## Records for this task
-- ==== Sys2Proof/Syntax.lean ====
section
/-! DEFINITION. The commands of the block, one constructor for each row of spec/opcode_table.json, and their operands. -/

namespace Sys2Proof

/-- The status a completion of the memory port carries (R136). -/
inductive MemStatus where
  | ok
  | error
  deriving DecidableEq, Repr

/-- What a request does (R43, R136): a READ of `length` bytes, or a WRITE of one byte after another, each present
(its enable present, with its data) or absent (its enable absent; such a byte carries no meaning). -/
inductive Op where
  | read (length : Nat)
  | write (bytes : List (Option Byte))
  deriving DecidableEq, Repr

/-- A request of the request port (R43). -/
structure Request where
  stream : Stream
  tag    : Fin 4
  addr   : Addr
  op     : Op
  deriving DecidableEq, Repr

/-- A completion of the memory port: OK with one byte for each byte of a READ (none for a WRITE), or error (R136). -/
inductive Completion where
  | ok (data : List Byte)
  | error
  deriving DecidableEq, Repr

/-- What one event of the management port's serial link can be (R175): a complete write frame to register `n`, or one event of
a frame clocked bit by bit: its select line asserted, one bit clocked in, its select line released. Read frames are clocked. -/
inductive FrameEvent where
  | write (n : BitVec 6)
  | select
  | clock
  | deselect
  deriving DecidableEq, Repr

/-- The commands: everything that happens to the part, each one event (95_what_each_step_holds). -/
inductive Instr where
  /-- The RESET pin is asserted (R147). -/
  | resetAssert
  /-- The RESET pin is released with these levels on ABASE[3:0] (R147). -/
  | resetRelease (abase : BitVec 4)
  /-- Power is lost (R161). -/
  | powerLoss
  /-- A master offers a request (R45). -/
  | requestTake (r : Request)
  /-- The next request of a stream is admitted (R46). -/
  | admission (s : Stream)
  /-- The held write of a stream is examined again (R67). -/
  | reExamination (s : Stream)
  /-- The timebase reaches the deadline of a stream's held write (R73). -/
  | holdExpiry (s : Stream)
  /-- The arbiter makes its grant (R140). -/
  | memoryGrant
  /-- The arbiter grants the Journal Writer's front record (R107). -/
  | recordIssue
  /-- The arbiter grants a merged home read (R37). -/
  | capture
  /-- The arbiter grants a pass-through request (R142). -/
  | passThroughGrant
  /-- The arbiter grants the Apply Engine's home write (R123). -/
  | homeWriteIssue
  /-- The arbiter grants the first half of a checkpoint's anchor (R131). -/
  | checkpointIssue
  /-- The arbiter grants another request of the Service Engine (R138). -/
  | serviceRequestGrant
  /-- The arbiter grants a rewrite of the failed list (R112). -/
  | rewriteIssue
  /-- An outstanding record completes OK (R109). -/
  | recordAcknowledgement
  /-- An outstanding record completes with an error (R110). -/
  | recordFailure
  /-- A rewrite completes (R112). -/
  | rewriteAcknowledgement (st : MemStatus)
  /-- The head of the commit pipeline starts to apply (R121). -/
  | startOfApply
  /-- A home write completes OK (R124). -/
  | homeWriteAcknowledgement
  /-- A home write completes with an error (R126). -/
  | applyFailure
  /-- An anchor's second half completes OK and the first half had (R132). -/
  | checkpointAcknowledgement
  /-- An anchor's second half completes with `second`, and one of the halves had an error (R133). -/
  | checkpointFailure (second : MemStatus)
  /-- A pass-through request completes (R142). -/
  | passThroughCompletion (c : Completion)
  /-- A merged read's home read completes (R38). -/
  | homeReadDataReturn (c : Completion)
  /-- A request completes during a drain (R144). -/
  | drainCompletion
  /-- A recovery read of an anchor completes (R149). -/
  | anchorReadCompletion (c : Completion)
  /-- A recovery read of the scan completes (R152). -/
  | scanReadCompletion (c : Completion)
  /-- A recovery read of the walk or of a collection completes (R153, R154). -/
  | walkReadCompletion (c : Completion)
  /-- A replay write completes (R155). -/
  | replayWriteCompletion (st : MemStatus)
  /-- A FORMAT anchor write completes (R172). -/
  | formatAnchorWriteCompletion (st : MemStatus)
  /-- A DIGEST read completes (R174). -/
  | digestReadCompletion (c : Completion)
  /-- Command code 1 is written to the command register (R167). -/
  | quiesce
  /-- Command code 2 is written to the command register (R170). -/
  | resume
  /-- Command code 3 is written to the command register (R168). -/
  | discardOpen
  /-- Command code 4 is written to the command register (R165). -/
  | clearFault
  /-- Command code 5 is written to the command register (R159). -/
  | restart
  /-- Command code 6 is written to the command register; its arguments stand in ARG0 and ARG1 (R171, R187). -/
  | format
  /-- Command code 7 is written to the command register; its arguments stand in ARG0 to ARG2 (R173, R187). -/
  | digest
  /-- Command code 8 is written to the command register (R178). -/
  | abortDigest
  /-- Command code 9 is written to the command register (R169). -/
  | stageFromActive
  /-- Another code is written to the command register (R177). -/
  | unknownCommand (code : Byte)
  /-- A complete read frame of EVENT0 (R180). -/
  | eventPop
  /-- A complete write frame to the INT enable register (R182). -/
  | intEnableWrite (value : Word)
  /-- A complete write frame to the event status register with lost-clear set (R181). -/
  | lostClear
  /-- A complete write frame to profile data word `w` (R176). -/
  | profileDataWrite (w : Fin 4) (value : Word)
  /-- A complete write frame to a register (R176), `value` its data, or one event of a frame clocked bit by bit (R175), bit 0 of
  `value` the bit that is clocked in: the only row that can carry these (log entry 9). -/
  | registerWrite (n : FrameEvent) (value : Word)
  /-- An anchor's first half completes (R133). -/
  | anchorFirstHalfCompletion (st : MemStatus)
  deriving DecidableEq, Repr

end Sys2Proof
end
---
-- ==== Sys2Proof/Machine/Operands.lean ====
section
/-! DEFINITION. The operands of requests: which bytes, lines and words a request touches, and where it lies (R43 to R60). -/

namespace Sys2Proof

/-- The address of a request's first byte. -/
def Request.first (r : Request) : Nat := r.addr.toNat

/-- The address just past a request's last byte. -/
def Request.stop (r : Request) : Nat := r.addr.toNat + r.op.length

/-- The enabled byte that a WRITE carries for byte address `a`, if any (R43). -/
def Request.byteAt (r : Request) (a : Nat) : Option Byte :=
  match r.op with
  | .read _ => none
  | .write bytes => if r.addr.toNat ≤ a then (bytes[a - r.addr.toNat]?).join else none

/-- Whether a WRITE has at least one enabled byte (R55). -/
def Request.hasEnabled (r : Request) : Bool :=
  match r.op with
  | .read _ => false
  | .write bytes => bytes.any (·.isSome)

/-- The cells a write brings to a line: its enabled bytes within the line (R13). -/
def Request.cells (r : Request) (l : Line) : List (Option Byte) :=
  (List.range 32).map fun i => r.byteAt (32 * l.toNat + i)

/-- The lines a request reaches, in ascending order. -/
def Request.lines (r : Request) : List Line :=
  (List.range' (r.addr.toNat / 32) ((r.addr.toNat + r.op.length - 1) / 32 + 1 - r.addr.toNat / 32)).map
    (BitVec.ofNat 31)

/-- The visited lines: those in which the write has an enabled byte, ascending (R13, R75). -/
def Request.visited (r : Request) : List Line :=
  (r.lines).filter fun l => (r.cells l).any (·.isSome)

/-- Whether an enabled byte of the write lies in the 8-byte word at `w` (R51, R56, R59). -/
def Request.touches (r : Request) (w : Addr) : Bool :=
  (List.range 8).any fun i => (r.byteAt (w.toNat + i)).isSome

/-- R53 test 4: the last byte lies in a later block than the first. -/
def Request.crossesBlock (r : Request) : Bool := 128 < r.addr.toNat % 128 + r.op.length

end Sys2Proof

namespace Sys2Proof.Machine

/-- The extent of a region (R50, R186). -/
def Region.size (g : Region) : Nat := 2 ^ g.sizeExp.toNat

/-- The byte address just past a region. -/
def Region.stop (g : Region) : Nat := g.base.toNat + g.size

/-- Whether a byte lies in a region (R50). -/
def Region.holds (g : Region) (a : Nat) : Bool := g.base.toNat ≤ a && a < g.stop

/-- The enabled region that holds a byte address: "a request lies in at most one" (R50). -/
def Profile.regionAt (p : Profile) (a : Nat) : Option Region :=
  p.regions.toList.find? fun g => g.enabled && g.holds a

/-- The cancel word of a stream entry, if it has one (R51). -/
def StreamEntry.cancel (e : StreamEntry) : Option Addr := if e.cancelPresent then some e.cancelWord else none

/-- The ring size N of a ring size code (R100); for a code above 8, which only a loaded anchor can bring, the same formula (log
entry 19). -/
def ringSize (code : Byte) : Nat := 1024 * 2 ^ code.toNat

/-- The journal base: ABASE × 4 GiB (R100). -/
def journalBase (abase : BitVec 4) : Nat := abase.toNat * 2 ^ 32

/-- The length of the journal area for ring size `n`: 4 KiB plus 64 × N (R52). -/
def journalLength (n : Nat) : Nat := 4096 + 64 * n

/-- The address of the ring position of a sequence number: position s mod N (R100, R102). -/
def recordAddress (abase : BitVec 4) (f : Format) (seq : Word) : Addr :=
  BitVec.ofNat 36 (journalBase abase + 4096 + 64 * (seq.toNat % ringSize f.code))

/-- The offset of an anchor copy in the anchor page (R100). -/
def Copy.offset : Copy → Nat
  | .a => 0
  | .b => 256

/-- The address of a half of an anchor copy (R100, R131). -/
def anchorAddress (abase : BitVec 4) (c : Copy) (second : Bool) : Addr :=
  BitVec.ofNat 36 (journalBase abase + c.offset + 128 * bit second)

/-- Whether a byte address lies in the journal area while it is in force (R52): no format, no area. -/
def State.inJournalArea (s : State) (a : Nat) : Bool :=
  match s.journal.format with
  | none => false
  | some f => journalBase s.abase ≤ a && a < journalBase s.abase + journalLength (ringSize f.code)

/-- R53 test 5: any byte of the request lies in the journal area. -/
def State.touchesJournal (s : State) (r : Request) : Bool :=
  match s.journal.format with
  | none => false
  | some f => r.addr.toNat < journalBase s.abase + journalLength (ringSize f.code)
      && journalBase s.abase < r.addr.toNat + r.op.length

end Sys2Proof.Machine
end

## What you need to do
Within the material above, output exactly the lines from the one with "BitVec.ofNat 36 (journalBase abase + 4096" through the one with "f => r.addr.toNat", end lines included, and nothing besides.

## Task response
  BitVec.ofNat 36 (journalBase abase + 4096 + 64 * (seq.toNat % ringSize f.code))

/-- The offset of an anchor copy in the anchor page (R100). -/
def Copy.offset : Copy → Nat
  | .a => 0
  | .b => 256

/-- The address of a half of an anchor copy (R100, R131). -/
def anchorAddress (abase : BitVec 4) (c : Copy) (second : Bool) : Addr :=
  BitVec.ofNat 36 (journalBase abase + c.offset + 128 * bit second)

/-- Whether a byte address lies in the journal area while it is in force (R52): no format, no area. -/
def State.inJournalArea (s : State) (a : Nat) : Bool :=
  match s.journal.format with
  | none => false
  | some f => journalBase s.abase ≤ a && a < journalBase s.abase + journalLength (ringSize f.code)

/-- R53 test 5: any byte of the request lies in the journal area. -/
def State.touchesJournal (s : State) (r : Request) : Bool :=
  match s.journal.format with
  | none => false
  | some f => r.addr.toNat < journalBase s.abase + journalLength (ringSize f.code)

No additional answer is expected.